Financial services is a sector in constant flux, but few have been as buffeted by the changes in recent years than Martin Jennings, chief executive at Parmenion.
Jennings joined the platform and discretionary fund manager provider when it was part of Aberdeen, a FTSE 100 company, and was there when it became part of the even more complex Standard Life Aberdeen, before being sold to a combination of private equity and AssetCo, the wealth management consolidator founded by Martin Gilbert, formerly of the Scottish fund manager.
Jennings is also one of the last men standing from the earlier age of platforms; he did not found Parmenion but was an early employee of Axa when the wrap platform was created; most of those around in the earliest iterations of the platform universe have moved to retirement or pastures new.

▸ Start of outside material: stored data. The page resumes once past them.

/-- Every register of the register window (R402). -/
inductive Reg
  | tlrIsaVer  -- `TLR_ISA_VER` (R57, Table 2-14)
  | tlrImgLoad  -- `TLR_IMG_LOAD` (R57, Table 2-14)
  | tlrImgStatus  -- `TLR_IMG_STATUS` (R57, Table 2-14)
  | tlrImgUnload  -- `TLR_IMG_UNLOAD` (R57, Table 2-14)
  | tlrRunStart  -- `TLR_RUN_START` (R57, Table 2-14)
  | tlrRunStatus  -- `TLR_RUN_STATUS` (R57, Table 2-14)
  | tlrRunCancel  -- `TLR_RUN_CANCEL` (R57, Table 2-14)
  | tlrRcptLost  -- `TLR_RCPT_LOST` (R57, Table 2-14)
  | tlrEvt  -- `TLR_EVT` (R57, Table 2-14)
  | tlrRunHub  -- `TLR_RUN_HUB` (R57, Table 2-14)
  | tlrImgSlot  -- `TLR_IMG_SLOT` (R57, Table 2-14)
  | tlrClkState  -- `TLR_CLK_STATE` (R57, Table 2-14)
  | tlrClkRcptIss  -- `TLR_CLK_RCPT_ISS` (R57, Table 2-14)
  | tlrClkRcptCon  -- `TLR_CLK_RCPT_CON` (R57, Table 2-14)
  | tlrClkOrphan  -- `TLR_CLK_ORPHAN` (R57, Table 2-14)
  | tlrClkTrap  -- `TLR_CLK_TRAP` (R57, Table 2-14)
  | tlrClkTrapAddr  -- `TLR_CLK_TRAP_ADDR` (R57, Table 2-14)
  | ssnParkCfg  -- `SSN_PARK_CFG` (R86, Table 3-15)
  | ssnReviveCfg  -- `SSN_REVIVE_CFG` (R86, Table 3-15)
  | ssnPlaceCfg  -- `SSN_PLACE_CFG` (R86, Table 3-15)
  | ssnKvPool  -- `SSN_KV_POOL` (R86, Table 3-15)
  | ssnPrefillRate  -- `SSN_PREFILL_RATE` (R86, Table 3-15)
  | ssnCfoilCfg  -- `SSN_CFOIL_CFG` (R86, Table 3-15)
  | ssnPhase  -- `SSN_PHASE` (R86, Table 3-15)
  | ssnPhaseStatus  -- `SSN_PHASE_STATUS` (R86, Table 3-15)
  | ssnEvt  -- `SSN_EVT` (R86, Table 3-15)
  | ssnSessKnown  -- `SSN_SESS_KNOWN` (R86, Table 3-15)
  | ssnSessActive  -- `SSN_SESS_ACTIVE` (R86, Table 3-15)
  | ssnSessPbOnly  -- `SSN_SESS_PB_ONLY` (R86, Table 3-15)
  | ssnDirBase  -- `SSN_DIR_BASE` (R86, Table 3-15)
  | ssnPgTotal  -- `SSN_PG_TOTAL` (R86, Table 3-15)
  | ssnPgFree  -- `SSN_PG_FREE` (R86, Table 3-15)
  | ssnPgAlloc  -- `SSN_PG_ALLOC` (R86, Table 3-15)
  | ssnPgTransit  -- `SSN_PG_TRANSIT` (R86, Table 3-15)
  | kvaEngStatus  -- `KVA_ENG_STATUS` (R117, Table 4-13)
  | kvaEngBytes  -- `KVA_ENG_BYTES` (R117, Table 4-13)
  | kvaEngFlop  -- `KVA_ENG_FLOP` (R117, Table 4-13)
  | kvaEngDesc  -- `KVA_ENG_DESC` (R117, Table 4-13)
  | kvaEngErr  -- `KVA_ENG_ERR` (R117, Table 4-13)
  | kvaEngErrAddr  -- `KVA_ENG_ERR_ADDR` (R117, Table 4-13)
  | kvaCfg  -- `KVA_CFG` (R117, Table 4-13)
  | kvaEvt  -- `KVA_EVT` (R117, Table 4-13)
  | kvaAttnDone  -- `KVA_ATTN_DONE` (R117, Table 4-13)
  | kvaAttnPartial  -- `KVA_ATTN_PARTIAL` (R117, Table 4-13)
  | kvaRebuild  -- `KVA_REBUILD` (R117, Table 4-13)
  | kvaDigestLate  -- `KVA_DIGEST_LATE` (R117, Table 4-13)
  | schStepCfg  -- `SCH_STEP_CFG` (R145, Table 5-12)
  | schPlanCfg  -- `SCH_PLAN_CFG` (R145, Table 5-12)
  | schRoleCfg  -- `SCH_ROLE_CFG` (R145, Table 5-12)
  | schGoalCfg  -- `SCH_GOAL_CFG` (R145, Table 5-12)
  | schAdmitCfg  -- `SCH_ADMIT_CFG` (R145, Table 5-12)
  | schRampCfg  -- `SCH_RAMP_CFG` (R145, Table 5-12)
  | schModelReg  -- `SCH_MODEL_REG` (R145, Table 5-12)
  | schModelStatus  -- `SCH_MODEL_STATUS` (R145, Table 5-12)
  | schModelUnreg  -- `SCH_MODEL_UNREG` (R145, Table 5-12)
  | schEvt  -- `SCH_EVT` (R145, Table 5-12)
  | schStepsDone  -- `SCH_STEPS_DONE` (R145, Table 5-12)
  | schQueue  -- `SCH_QUEUE` (R145, Table 5-12)
  | schPhaseMap  -- `SCH_PHASE_MAP` (R145, Table 5-12)
  | schCustSel  -- `SCH_CUST_SEL` (R145, Table 5-12)
  | schGroupCfg  -- `SCH_GROUP_CFG` (R145, Table 5-12)
  | schGroupTime  -- `SCH_GROUP_TIME` (R145, Table 5-12)
  | schGroupPower  -- `SCH_GROUP_POWER` (R145, Table 5-12)
  | schGroupStatus  -- `SCH_GROUP_STATUS` (R145, Table 5-12)
  | schCtxReport  -- `SCH_CTX_REPORT` (R145, Table 5-12)
  | schCustData  -- `SCH_CUST_DATA` (R145, Table 5-12)
  | txtCfg  -- `TXT_CFG` (R174, Table 6-17)
  | txtTblLoad  -- `TXT_TBL_LOAD` (R174, Table 6-17)
  | txtTblStatus  -- `TXT_TBL_STATUS` (R174, Table 6-17)
  | txtTblUnload  -- `TXT_TBL_UNLOAD` (R174, Table 6-17)
  | txtEvt  -- `TXT_EVT` (R174, Table 6-17)
  | txtMintBytes  -- `TXT_MINT_BYTES` (R174, Table 6-17)
  | txtMintInvalid  -- `TXT_MINT_INVALID` (R174, Table 6-17)
  | txtMintTrunc  -- `TXT_MINT_TRUNC` (R174, Table 6-17)
  | txtSampled  -- `TXT_SAMPLED` (R174, Table 6-17)
  | txtClrDead  -- `TXT_CLR_DEAD` (R174, Table 6-17)
  | txtStopFinish  -- `TXT_STOP_FINISH` (R174, Table 6-17)
  | txtNanLogit  -- `TXT_NAN_LOGIT` (R174, Table 6-17)
  | txtVocabSlot  -- `TXT_VOCAB_SLOT` (R174, Table 6-17)
  | txtGramSlot  -- `TXT_GRAM_SLOT` (R174, Table 6-17)
  | txtArea  -- `TXT_AREA` (R174, Table 6-17)
  | vsrCfg  -- `VSR_CFG` (R197, Table 7-9)
  | vsrCollCreate  -- `VSR_COLL_CREATE` (R197, Table 7-9)
  | vsrCollStatus  -- `VSR_COLL_STATUS` (R197, Table 7-9)
  | vsrCollDrop  -- `VSR_COLL_DROP` (R197, Table 7-9)
  | vsrEvt  -- `VSR_EVT` (R197, Table 7-9)
  | vsrVectors  -- `VSR_VECTORS` (R197, Table 7-9)
  | vsrSearches  -- `VSR_SEARCHES` (R197, Table 7-9)
  | vsrPartial  -- `VSR_PARTIAL` (R197, Table 7-9)
  | vsrDegraded  -- `VSR_DEGRADED` (R197, Table 7-9)
  | vsrSketchRebuild  -- `VSR_SKETCH_REBUILD` (R197, Table 7-9)
  | vsrCollId  -- `VSR_COLL_ID` (R197, Table 7-9)
  | flsCfg  -- `FLS_CFG` (R252, Table 9-8)
  | flsGcCfg  -- `FLS_GC_CFG` (R252, Table 9-8)
  | flsRefreshCfg  -- `FLS_REFRESH_CFG` (R252, Table 9-8)
  | flsPoolStatus  -- `FLS_POOL_STATUS` (R252, Table 9-8)
  | flsAdv0  -- `FLS_ADV0` (R252, Table 9-8)
  | flsAdv  -- `FLS_ADV` (R252, Table 9-8)
  | flsMapped  -- `FLS_MAPPED` (R252, Table 9-8)
  | flsSbA  -- `FLS_SB_A` (R252, Table 9-8)
  | flsSbB  -- `FLS_SB_B` (R252, Table 9-8)
  | flsSbTotal  -- `FLS_SB_TOTAL` (R252, Table 9-8)
  | flsEvt  -- `FLS_EVT` (R252, Table 9-8)
  | flsSdisc  -- `FLS_SDISC` (R252, Table 9-8)
  | flsSdiscStatus  -- `FLS_SDISC_STATUS` (R252, Table 9-8)
  | flsRebuild  -- `FLS_REBUILD` (R252, Table 9-8)
  | flsLost  -- `FLS_LOST` (R252, Table 9-8)
  | flsWrIn  -- `FLS_WR_IN` (R252, Table 9-8)
  | flsWrNand  -- `FLS_WR_NAND` (R252, Table 9-8)
  | flsDurableLeft  -- `FLS_DURABLE_LEFT` (R252, Table 9-8)
  | flsChStatus  -- `FLS_CH_STATUS` (R252, Table 9-8)
  | flsChParam  -- `FLS_CH_PARAM` (R252, Table 9-8)
  | flsChTime  -- `FLS_CH_TIME` (R252, Table 9-8)
  | flsChTime2  -- `FLS_CH_TIME2` (R252, Table 9-8)
  | flsChErr  -- `FLS_CH_ERR` (R252, Table 9-8)
  | flsChBytesRd  -- `FLS_CH_BYTES_RD` (R252, Table 9-8)
  | flsChBytesWr  -- `FLS_CH_BYTES_WR` (R252, Table 9-8)
  | flsChReserve  -- `FLS_CH_RESERVE` (R252, Table 9-8)
  | stmCfg  -- `STM_CFG` (R269, Table 10-9)
  | stmJobCreate  -- `STM_JOB_CREATE` (R269, Table 10-9)
  | stmJobStatus  -- `STM_JOB_STATUS` (R269, Table 10-9)
  | stmJobDelete  -- `STM_JOB_DELETE` (R269, Table 10-9)
  | stmRestore  -- `STM_RESTORE` (R269, Table 10-9)
  | stmRestoreStatus  -- `STM_RESTORE_STATUS` (R269, Table 10-9)
  | stmEvt  -- `STM_EVT` (R269, Table 10-9)
  | stmStalls  -- `STM_STALLS` (R269, Table 10-9)
  | stmStallMax  -- `STM_STALL_MAX` (R269, Table 10-9)
  | stmJobId  -- `STM_JOB_ID` (R269, Table 10-9)
  | stmJobStep  -- `STM_JOB_STEP` (R269, Table 10-9)
  | stmJobFlash  -- `STM_JOB_FLASH` (R269, Table 10-9)
  | stmJobPages  -- `STM_JOB_PAGES` (R269, Table 10-9)
  | stmJobPeer  -- `STM_JOB_PEER` (R269, Table 10-9)
  | stmJobState  -- `STM_JOB_STATE` (R269, Table 10-9)
  | nmcCfg  -- `NMC_CFG` (R288, Table 11-11)
  | nmcWindow  -- `NMC_WINDOW` (R288, Table 11-11)
  | nmcRegionCreate  -- `NMC_REGION_CREATE` (R288, Table 11-11)
  | nmcRegionStatus  -- `NMC_REGION_STATUS` (R288, Table 11-11)
  | nmcRegionDelete  -- `NMC_REGION_DELETE` (R288, Table 11-11)
  | nmcEvt  -- `NMC_EVT` (R288, Table 11-11)
  | nmcDirUsed  -- `NMC_DIR_USED` (R288, Table 11-11)
  | nmcPoisoned  -- `NMC_POISONED` (R288, Table 11-11)
  | nmcRecalls  -- `NMC_RECALLS` (R288, Table 11-11)
  | nmcRecallMax  -- `NMC_RECALL_MAX` (R288, Table 11-11)
  | nmcRegionTemp  -- `NMC_REGION_TEMP` (R288, Table 11-11)
  | nmcAgentCfg  -- `NMC_AGENT_CFG` (R288, Table 11-11)
  | nmcAgentBw  -- `NMC_AGENT_BW` (R288, Table 11-11)
  | nmcAgentStatus  -- `NMC_AGENT_STATUS` (R288, Table 11-11)
  | nmcAgentBytes  -- `NMC_AGENT_BYTES` (R288, Table 11-11)
  | nmcRegionId  -- `NMC_REGION_ID` (R288, Table 11-11)
  | nmcRegionBase  -- `NMC_REGION_BASE` (R288, Table 11-11)
  | dfbCfg  -- `DFB_CFG` (R308, Table 12-14)
  | dfbMapCfg  -- `DFB_MAP_CFG` (R308, Table 12-14)
  | dfbGrantCfg  -- `DFB_GRANT_CFG` (R308, Table 12-14)
  | dfbStatus  -- `DFB_STATUS` (R308, Table 12-14)
  | dfbEpoch  -- `DFB_EPOCH` (R308, Table 12-14)
  | dfbMembers  -- `DFB_MEMBERS` (R308, Table 12-14)
  | dfbJoin  -- `DFB_JOIN` (R308, Table 12-14)
  | dfbLeave  -- `DFB_LEAVE` (R308, Table 12-14)
  | dfbRegionCreate  -- `DFB_REGION_CREATE` (R308, Table 12-14)
  | dfbRegionStatus  -- `DFB_REGION_STATUS` (R308, Table 12-14)
  | dfbRegionDelete  -- `DFB_REGION_DELETE` (R308, Table 12-14)
  | dfbEvt  -- `DFB_EVT` (R308, Table 12-14)
  | dfbEscOwned  -- `DFB_ESC_OWNED` (R308, Table 12-14)
  | dfbForwarded  -- `DFB_FORWARDED` (R308, Table 12-14)
  | dfbMoved  -- `DFB_MOVED` (R308, Table 12-14)
  | dfbResent  -- `DFB_RESENT` (R308, Table 12-14)
  | dfbShareUsed  -- `DFB_SHARE_USED` (R308, Table 12-14)
  | dfbT4  -- `DFB_T4` (R308, Table 12-14)
  | dfbBuckets  -- `DFB_BUCKETS` (R308, Table 12-14)
  | dfbRegionId  -- `DFB_REGION_ID` (R308, Table 12-14)
  | lnkCfg  -- `LNK_CFG` (R328, Table 13-11)
  | lnkEvt  -- `LNK_EVT` (R328, Table 13-11)
  | lnkClassMap  -- `LNK_CLASS_MAP` (R328, Table 13-11)
  | lnkHistSel  -- `LNK_HIST_SEL` (R328, Table 13-11)
  | lnkHistData  -- `LNK_HIST_DATA` (R328, Table 13-11)
  | lnkPolice  -- `LNK_POLICE` (R328, Table 13-11)
  | lnkPortCfg  -- `LNK_PORT_CFG` (R328, Table 13-11)
  | lnkPortStatus  -- `LNK_PORT_STATUS` (R328, Table 13-11)
  | lnkPortKey  -- `LNK_PORT_KEY` (R328, Table 13-11)
  | lnkPortCounter  -- `LNK_PORT_COUNTER` (R328, Table 13-11)
  | lnkPortErr  -- `LNK_PORT_ERR` (R328, Table 13-11)
  | lnkPortRetry  -- `LNK_PORT_RETRY` (R328, Table 13-11)
  | lnkGateCfg  -- `LNK_GATE_CFG` (R328, Table 13-11)
  | lnkGateBase  -- `LNK_GATE_BASE` (R328, Table 13-11)
  | lnkGateStatus  -- `LNK_GATE_STATUS` (R328, Table 13-11)
  | lnkGateEnt  -- `LNK_GATE_ENT` (R328, Table 13-11)
  | lnkQShape  -- `LNK_Q_SHAPE` (R328, Table 13-11)
  | lnkQIss  -- `LNK_Q_ISS` (R328, Table 13-11)
  | lnkQRet  -- `LNK_Q_RET` (R328, Table 13-11)
  | lnkQRxuse  -- `LNK_Q_RXUSE` (R328, Table 13-11)
  | lnkQDepth  -- `LNK_Q_DEPTH` (R328, Table 13-11)
  | lnkQCredit  -- `LNK_Q_CREDIT` (R328, Table 13-11)
  | secStatus  -- `SEC_STATUS` (R352, Table 14-9)
  | secOwner  -- `SEC_OWNER` (R352, Table 14-9)
  | secCtxInstall  -- `SEC_CTX_INSTALL` (R352, Table 14-9)
  | secCtxStatus  -- `SEC_CTX_STATUS` (R352, Table 14-9)
  | secCtxRetire  -- `SEC_CTX_RETIRE` (R352, Table 14-9)
  | secJobkey  -- `SEC_JOBKEY` (R352, Table 14-9)
  | secQuietCfg  -- `SEC_QUIET_CFG` (R352, Table 14-9)
  | secXmssNext  -- `SEC_XMSS_NEXT` (R352, Table 14-9)
  | secXmssRes  -- `SEC_XMSS_RES` (R352, Table 14-9)
  | secFw  -- `SEC_FW` (R352, Table 14-9)
  | secFwCommit  -- `SEC_FW_COMMIT` (R352, Table 14-9)
  | secEvt  -- `SEC_EVT` (R352, Table 14-9)
  | secSweeps  -- `SEC_SWEEPS` (R352, Table 14-9)
  | secPeerAnchor  -- `SEC_PEER_ANCHOR` (R352, Table 14-9)
  | secCtxTenant  -- `SEC_CTX_TENANT` (R352, Table 14-9)
  | secCtxState  -- `SEC_CTX_STATE` (R352, Table 14-9)
  | secCtxQuiet  -- `SEC_CTX_QUIET` (R352, Table 14-9)
  | secCtxFloor  -- `SEC_CTX_FLOOR` (R352, Table 14-9)
  | secCtxJobkeys  -- `SEC_CTX_JOBKEYS` (R352, Table 14-9)
  | pwrStatus  -- `PWR_STATUS` (R382, Table 15-11)
  | pwrVolts  -- `PWR_VOLTS` (R382, Table 15-11)
  | pwrInput  -- `PWR_INPUT` (R382, Table 15-11)
  | pwrChgCfg  -- `PWR_CHG_CFG` (R382, Table 15-11)
  | pwrHoldCfg  -- `PWR_HOLD_CFG` (R382, Table 15-11)
  | pwrBank  -- `PWR_BANK` (R382, Table 15-11)
  | pwrBankLimit  -- `PWR_BANK_LIMIT` (R382, Table 15-11)
  | pwrBudget  -- `PWR_BUDGET` (R382, Table 15-11)
  | pwrDirty  -- `PWR_DIRTY` (R382, Table 15-11)
  | pwrDirtyMax  -- `PWR_DIRTY_MAX` (R382, Table 15-11)
  | pwrFlushLast  -- `PWR_FLUSH_LAST` (R382, Table 15-11)
  | pwrPmbusCfg  -- `PWR_PMBUS_CFG` (R382, Table 15-11)
  | pwrPsu  -- `PWR_PSU` (R382, Table 15-11)
  | pwrTest  -- `PWR_TEST` (R382, Table 15-11)
  | pwrEvt  -- `PWR_EVT` (R382, Table 15-11)
  | glbIdent  -- `GLB_IDENT` (R403, Table 17-3)
  | glbVersion  -- `GLB_VERSION` (R403, Table 17-3)
  | glbStatus  -- `GLB_STATUS` (R403, Table 17-3)
  | glbCore  -- `GLB_CORE` (R403, Table 17-3)
  | glbBootStatus  -- `GLB_BOOT_STATUS` (R403, Table 17-3)
  | glbRecovery  -- `GLB_RECOVERY` (R403, Table 17-3)
  | glbReset  -- `GLB_RESET` (R403, Table 17-3)
  | glbFwActivate  -- `GLB_FW_ACTIVATE` (R403, Table 17-3)
  | glbEvt  -- `GLB_EVT` (R403, Table 17-3)
  | glbEvtSummary  -- `GLB_EVT_SUMMARY` (R403, Table 17-3)
  | glbEvtCfg  -- `GLB_EVT_CFG` (R403, Table 17-3)
  | glbAccessErr  -- `GLB_ACCESS_ERR` (R403, Table 17-3)
  | glbEvtMask  -- `GLB_EVT_MASK` (R403, Table 17-3)
  | glbPace  -- `GLB_PACE` (R403, Table 17-3)
  | glbPaceMin  -- `GLB_PACE_MIN` (R403, Table 17-3)
  | timStatus  -- `TIM_STATUS` (R409, Table 17-7)
  | timNow  -- `TIM_NOW` (R409, Table 17-7)
  | timNowFrac  -- `TIM_NOW_FRAC` (R409, Table 17-7)
  | timRun  -- `TIM_RUN` (R409, Table 17-7)
  | timCfg  -- `TIM_CFG` (R409, Table 17-7)
  | timOffset  -- `TIM_OFFSET` (R409, Table 17-7)
  | timPtpCfg  -- `TIM_PTP_CFG` (R409, Table 17-7)
  | timPtpStatus  -- `TIM_PTP_STATUS` (R409, Table 17-7)
  | timEvt  -- `TIM_EVT` (R409, Table 17-7)
  | dbgFreeze  -- `DBG_FREEZE` (R410, Table 17-9)
  | dbgFrzStatus  -- `DBG_FRZ_STATUS` (R410, Table 17-9)
  | dbgReadoutCfg  -- `DBG_READOUT_CFG` (R410, Table 17-9)
  | dbgTraceCfg  -- `DBG_TRACE_CFG` (R410, Table 17-9)
  | dbgTraceDropped  -- `DBG_TRACE_DROPPED` (R410, Table 17-9)
  | dbgEvt  -- `DBG_EVT` (R410, Table 17-9)
  deriving DecidableEq, Repr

Of the changing shape of the ownership of Parmenion, he acknowledges that being part of the Aberdeen Standard Life group that owns two other platforms was sometimes restricting, as his outfit “had to fit within the wider strategy of the group”.
He adds that many of Parmenion’s clients “asked us to do stuff, and we were unable to do it because it would be clashing with Wrap and Elevate platforms; now they were very good shareholders in other ways, but as an independent entity, we can [now] do those things”.
Some platform people are evangelists for technology and for the future. The newfound freedom has hardly gone to Jennings' head though; he says there will not be a dramatic shift away from the core services – the focus will remain on “doing what clients ask us to do”.
And among the things he has no interest in doing is “competing on price” or fighting against the rising tide of white-label platforms.
But he does give some hint as to where he sees growth by remarking that under the previous ownership, Parmenion was viewed more as a discretionary fund management solution, and less as a platform for advice firms.
He wants this to change, and his background is very much on the platform side of that line.
Jennings says his firm is in robust financial health, and despite the tough market conditions he says: “We don’t need to cut costs now. Our teams are all trained in multiple areas of the company’s operations.
"So right now, for much of the industry, and for us, it may be that there isn’t that much new business around, but if we need to we can move the new business team to other parts of the business.
"Higher interest rates and the rising cost of money impact everyone in financial services, but it may be that the biggest problems will be faced by the unprofitable recent entrants into the market.